In the records below, count every line that contains the word "namespace" and report only the total.

▶ MATERIAL FOR THIS TASK:
-----
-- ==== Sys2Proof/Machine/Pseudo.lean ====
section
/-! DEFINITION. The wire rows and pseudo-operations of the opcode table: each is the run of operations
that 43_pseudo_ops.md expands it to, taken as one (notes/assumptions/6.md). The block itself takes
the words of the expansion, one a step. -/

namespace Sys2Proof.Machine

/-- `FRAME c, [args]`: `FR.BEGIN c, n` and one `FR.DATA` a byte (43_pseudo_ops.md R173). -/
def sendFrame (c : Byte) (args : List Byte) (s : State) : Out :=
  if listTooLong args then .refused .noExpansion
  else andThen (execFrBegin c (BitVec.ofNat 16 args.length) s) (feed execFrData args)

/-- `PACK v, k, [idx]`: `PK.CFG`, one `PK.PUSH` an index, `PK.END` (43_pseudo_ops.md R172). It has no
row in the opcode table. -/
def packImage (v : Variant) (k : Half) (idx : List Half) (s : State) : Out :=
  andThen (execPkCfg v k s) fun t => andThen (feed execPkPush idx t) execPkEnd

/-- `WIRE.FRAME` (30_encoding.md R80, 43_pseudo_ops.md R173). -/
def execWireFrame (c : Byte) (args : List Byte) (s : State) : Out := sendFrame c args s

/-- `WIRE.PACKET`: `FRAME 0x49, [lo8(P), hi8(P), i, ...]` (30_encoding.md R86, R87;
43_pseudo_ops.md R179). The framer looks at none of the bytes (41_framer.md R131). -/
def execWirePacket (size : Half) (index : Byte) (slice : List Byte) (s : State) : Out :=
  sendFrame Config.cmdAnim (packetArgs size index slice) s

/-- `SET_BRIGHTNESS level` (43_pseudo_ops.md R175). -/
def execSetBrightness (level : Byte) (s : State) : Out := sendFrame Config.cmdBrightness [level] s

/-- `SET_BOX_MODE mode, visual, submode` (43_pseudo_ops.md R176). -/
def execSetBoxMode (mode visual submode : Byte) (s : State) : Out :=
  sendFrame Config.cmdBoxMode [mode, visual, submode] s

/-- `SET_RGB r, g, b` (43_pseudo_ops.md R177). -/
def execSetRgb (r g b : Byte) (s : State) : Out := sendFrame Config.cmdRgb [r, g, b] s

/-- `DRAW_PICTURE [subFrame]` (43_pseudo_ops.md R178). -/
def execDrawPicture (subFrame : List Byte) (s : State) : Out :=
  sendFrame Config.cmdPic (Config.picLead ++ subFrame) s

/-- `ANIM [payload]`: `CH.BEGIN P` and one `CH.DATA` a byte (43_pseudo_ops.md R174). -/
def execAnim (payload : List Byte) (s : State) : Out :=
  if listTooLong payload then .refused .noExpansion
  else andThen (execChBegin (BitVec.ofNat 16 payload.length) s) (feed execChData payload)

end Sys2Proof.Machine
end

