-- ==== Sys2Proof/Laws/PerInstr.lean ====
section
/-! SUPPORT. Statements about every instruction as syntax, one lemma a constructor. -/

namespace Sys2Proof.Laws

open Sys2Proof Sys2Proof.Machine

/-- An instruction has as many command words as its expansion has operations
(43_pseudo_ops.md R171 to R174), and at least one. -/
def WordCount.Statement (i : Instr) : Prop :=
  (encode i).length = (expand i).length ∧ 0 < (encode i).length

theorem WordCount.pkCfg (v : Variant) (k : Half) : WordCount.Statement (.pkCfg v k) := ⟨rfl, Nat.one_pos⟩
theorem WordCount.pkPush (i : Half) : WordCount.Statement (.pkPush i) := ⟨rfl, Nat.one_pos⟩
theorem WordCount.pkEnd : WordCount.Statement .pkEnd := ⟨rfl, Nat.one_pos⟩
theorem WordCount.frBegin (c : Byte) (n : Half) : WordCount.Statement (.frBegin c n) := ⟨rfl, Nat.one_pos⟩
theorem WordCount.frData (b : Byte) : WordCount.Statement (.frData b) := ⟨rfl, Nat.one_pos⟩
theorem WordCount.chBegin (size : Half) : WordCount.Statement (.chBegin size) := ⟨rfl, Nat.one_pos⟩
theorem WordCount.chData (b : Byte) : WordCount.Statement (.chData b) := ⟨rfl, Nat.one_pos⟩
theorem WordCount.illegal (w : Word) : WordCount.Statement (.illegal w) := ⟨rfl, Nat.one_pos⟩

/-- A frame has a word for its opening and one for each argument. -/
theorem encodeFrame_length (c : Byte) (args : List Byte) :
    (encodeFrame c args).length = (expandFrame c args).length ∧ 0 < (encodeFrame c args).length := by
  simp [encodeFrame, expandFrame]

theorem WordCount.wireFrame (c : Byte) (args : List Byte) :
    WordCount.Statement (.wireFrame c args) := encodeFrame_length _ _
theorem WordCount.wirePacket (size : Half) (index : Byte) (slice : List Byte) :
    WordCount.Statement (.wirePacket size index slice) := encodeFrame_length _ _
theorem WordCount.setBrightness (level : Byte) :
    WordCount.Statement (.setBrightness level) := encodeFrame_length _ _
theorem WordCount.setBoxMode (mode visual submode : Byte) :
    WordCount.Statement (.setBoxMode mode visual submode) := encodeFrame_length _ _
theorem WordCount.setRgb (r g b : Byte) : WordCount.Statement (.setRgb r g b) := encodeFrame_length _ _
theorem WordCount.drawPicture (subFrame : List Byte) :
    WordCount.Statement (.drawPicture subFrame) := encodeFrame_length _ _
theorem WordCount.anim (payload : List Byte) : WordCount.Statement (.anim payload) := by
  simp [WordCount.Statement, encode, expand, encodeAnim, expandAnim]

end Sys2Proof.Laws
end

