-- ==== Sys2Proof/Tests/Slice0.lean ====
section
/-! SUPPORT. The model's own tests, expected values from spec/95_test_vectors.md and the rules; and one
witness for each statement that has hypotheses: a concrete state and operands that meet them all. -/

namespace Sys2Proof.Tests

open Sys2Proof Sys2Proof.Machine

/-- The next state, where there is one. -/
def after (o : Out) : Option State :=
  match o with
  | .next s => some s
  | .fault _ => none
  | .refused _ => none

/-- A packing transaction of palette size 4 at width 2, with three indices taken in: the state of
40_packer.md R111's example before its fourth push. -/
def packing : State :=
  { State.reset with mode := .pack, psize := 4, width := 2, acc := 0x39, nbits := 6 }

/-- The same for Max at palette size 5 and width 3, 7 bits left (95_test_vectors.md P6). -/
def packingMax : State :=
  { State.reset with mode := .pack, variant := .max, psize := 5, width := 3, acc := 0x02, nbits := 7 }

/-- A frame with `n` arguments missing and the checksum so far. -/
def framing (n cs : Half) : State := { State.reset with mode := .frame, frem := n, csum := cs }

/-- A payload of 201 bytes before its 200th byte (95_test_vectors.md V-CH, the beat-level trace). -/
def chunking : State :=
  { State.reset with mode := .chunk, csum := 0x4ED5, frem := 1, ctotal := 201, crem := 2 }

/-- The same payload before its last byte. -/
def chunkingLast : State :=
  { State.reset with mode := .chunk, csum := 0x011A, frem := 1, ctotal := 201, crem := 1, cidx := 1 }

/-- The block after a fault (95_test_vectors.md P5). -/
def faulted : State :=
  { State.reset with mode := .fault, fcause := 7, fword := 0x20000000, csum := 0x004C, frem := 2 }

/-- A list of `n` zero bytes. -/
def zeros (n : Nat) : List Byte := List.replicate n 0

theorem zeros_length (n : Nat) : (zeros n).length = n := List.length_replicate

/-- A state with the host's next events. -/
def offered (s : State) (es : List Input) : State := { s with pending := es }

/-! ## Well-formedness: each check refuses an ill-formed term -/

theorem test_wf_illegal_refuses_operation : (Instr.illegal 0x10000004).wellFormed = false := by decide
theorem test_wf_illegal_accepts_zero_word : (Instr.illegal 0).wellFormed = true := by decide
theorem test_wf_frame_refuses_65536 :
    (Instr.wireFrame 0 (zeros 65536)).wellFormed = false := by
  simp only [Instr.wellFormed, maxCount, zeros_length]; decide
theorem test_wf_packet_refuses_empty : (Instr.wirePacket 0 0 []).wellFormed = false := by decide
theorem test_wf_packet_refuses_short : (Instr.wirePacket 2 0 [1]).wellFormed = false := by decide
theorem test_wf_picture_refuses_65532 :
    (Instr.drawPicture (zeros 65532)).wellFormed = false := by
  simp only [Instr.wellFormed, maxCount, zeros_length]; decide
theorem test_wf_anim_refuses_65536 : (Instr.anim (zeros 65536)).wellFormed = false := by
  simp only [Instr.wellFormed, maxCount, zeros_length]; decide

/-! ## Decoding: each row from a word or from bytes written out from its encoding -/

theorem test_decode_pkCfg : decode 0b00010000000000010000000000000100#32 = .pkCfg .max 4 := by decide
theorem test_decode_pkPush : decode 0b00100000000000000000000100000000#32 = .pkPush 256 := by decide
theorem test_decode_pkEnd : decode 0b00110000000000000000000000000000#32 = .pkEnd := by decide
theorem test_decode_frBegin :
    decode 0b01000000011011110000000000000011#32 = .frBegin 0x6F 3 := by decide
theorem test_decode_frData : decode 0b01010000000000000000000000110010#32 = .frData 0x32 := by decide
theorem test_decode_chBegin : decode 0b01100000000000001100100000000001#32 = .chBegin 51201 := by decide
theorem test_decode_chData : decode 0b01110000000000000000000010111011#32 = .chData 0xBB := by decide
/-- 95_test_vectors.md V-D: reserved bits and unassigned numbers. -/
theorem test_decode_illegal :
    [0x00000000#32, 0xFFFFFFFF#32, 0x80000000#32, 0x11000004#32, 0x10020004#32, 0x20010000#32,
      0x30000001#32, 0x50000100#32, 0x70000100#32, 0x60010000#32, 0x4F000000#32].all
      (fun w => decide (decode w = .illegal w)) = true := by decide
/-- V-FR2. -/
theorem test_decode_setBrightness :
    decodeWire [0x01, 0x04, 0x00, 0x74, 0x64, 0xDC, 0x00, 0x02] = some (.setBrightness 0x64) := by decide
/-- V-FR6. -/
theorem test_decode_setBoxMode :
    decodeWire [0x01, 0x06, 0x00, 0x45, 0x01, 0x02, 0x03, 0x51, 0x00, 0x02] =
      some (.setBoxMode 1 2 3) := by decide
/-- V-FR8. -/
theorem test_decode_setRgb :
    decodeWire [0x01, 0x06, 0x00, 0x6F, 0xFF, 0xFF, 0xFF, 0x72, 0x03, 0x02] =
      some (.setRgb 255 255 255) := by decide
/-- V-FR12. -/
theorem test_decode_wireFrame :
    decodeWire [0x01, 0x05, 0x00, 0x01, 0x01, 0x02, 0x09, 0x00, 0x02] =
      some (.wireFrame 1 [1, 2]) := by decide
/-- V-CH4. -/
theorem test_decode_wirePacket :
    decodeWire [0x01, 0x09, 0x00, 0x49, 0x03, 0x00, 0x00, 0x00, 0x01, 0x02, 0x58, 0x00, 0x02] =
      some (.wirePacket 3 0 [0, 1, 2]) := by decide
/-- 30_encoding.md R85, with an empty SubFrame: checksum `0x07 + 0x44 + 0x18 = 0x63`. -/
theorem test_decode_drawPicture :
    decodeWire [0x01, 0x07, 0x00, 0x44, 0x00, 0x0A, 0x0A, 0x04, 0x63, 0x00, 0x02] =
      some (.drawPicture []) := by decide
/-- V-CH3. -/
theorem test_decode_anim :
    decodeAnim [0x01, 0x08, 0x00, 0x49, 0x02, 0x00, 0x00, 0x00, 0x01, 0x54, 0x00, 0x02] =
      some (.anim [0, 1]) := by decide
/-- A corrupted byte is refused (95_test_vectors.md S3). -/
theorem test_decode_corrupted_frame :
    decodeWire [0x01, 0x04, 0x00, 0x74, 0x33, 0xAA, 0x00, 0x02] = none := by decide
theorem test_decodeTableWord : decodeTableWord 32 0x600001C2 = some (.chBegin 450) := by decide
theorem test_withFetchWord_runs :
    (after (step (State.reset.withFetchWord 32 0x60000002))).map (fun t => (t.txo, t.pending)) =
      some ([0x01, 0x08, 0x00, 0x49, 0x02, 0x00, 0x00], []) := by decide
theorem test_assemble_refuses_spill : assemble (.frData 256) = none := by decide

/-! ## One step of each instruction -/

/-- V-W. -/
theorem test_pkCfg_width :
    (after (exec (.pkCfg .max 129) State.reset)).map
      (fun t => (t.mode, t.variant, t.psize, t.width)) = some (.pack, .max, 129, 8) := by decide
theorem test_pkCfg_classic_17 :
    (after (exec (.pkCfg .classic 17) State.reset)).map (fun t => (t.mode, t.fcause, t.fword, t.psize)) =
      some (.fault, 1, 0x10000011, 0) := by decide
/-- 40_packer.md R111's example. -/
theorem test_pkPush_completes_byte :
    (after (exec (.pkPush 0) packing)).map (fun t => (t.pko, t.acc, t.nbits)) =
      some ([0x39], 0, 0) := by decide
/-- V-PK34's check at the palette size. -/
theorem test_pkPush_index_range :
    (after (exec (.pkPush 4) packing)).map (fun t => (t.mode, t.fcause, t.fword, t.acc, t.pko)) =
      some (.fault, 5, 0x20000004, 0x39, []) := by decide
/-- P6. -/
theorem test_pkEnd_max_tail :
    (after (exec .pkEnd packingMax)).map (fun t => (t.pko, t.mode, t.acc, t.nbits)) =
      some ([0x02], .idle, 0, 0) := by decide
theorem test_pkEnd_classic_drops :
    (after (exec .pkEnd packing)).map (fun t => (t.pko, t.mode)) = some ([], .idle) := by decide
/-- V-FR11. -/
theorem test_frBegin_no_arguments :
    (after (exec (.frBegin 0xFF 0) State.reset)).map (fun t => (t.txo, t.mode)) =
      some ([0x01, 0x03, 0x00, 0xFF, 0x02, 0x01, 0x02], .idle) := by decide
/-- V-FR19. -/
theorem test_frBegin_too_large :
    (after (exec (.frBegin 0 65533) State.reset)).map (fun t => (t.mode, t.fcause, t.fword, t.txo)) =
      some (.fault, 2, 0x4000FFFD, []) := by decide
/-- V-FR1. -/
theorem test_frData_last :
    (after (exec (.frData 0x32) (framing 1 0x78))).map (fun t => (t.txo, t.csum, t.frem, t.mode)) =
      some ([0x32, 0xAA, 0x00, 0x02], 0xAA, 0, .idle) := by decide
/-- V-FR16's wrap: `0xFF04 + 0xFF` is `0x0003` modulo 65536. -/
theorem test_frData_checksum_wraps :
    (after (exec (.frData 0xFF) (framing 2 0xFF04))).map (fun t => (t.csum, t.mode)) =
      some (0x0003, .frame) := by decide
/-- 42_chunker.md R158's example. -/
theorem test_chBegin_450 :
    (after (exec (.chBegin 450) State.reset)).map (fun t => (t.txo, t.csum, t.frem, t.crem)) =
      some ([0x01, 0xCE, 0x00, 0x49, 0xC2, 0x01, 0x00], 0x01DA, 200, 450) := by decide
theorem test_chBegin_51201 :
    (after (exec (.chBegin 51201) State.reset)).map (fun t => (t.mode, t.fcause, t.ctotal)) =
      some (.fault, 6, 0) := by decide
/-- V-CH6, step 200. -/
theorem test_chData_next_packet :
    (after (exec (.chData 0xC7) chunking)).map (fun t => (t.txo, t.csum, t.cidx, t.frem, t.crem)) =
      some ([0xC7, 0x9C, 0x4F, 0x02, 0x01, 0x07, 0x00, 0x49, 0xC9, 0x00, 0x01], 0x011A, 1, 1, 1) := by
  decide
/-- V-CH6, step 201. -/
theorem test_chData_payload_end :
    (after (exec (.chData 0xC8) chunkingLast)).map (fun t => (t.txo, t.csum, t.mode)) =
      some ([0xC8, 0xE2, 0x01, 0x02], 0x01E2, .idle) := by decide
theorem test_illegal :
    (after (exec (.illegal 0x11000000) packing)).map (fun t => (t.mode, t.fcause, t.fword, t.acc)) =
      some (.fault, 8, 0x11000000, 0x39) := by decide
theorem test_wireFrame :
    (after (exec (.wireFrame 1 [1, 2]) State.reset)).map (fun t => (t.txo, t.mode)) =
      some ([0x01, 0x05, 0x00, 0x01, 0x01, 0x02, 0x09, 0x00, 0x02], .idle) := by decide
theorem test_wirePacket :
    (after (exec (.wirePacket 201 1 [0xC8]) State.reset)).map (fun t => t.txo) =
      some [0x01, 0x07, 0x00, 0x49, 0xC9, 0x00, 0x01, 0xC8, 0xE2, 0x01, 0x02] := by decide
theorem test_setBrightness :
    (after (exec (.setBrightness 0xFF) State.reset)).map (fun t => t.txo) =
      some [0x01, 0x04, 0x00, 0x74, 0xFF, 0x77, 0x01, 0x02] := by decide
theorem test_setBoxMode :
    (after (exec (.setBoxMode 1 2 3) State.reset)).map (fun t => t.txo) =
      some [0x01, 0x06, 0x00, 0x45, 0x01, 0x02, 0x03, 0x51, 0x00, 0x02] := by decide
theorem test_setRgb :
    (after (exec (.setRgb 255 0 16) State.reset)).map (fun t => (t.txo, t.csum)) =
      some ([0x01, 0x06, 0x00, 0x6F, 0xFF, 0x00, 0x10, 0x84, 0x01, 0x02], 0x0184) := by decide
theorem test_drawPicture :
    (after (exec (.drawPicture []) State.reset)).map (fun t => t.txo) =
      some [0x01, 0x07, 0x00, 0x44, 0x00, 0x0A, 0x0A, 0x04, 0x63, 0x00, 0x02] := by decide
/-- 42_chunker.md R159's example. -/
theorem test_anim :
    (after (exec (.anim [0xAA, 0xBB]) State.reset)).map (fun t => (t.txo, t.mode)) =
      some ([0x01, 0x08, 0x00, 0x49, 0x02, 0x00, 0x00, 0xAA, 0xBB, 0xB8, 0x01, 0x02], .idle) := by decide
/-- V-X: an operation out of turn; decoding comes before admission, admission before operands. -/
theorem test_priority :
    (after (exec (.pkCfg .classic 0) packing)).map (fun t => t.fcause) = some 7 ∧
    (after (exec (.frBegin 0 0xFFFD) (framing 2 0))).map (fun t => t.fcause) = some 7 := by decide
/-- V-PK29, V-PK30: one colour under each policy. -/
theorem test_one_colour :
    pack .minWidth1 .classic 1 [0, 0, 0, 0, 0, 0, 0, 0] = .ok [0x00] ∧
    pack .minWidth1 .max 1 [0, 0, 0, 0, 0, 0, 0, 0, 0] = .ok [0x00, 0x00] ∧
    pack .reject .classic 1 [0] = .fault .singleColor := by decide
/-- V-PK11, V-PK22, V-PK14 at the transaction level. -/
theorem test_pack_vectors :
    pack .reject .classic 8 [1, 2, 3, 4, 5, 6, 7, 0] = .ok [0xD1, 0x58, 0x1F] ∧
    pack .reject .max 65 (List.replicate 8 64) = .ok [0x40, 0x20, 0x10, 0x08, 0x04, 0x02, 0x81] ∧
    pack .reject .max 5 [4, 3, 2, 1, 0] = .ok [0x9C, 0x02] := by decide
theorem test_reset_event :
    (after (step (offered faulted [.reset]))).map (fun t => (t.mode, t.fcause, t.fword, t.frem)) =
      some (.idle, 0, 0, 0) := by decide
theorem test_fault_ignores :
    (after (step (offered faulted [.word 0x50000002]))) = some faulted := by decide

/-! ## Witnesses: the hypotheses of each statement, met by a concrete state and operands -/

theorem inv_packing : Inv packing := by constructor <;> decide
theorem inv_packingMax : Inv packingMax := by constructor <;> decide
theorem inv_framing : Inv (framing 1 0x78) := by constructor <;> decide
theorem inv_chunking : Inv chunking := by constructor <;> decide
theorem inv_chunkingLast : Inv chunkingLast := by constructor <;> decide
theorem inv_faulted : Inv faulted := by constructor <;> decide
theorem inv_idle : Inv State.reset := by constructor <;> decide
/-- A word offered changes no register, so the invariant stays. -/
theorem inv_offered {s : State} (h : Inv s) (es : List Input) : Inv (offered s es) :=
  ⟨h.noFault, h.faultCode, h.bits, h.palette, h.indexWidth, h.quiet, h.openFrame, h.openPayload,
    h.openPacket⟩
-----
▶ RESPONSE AREA: 3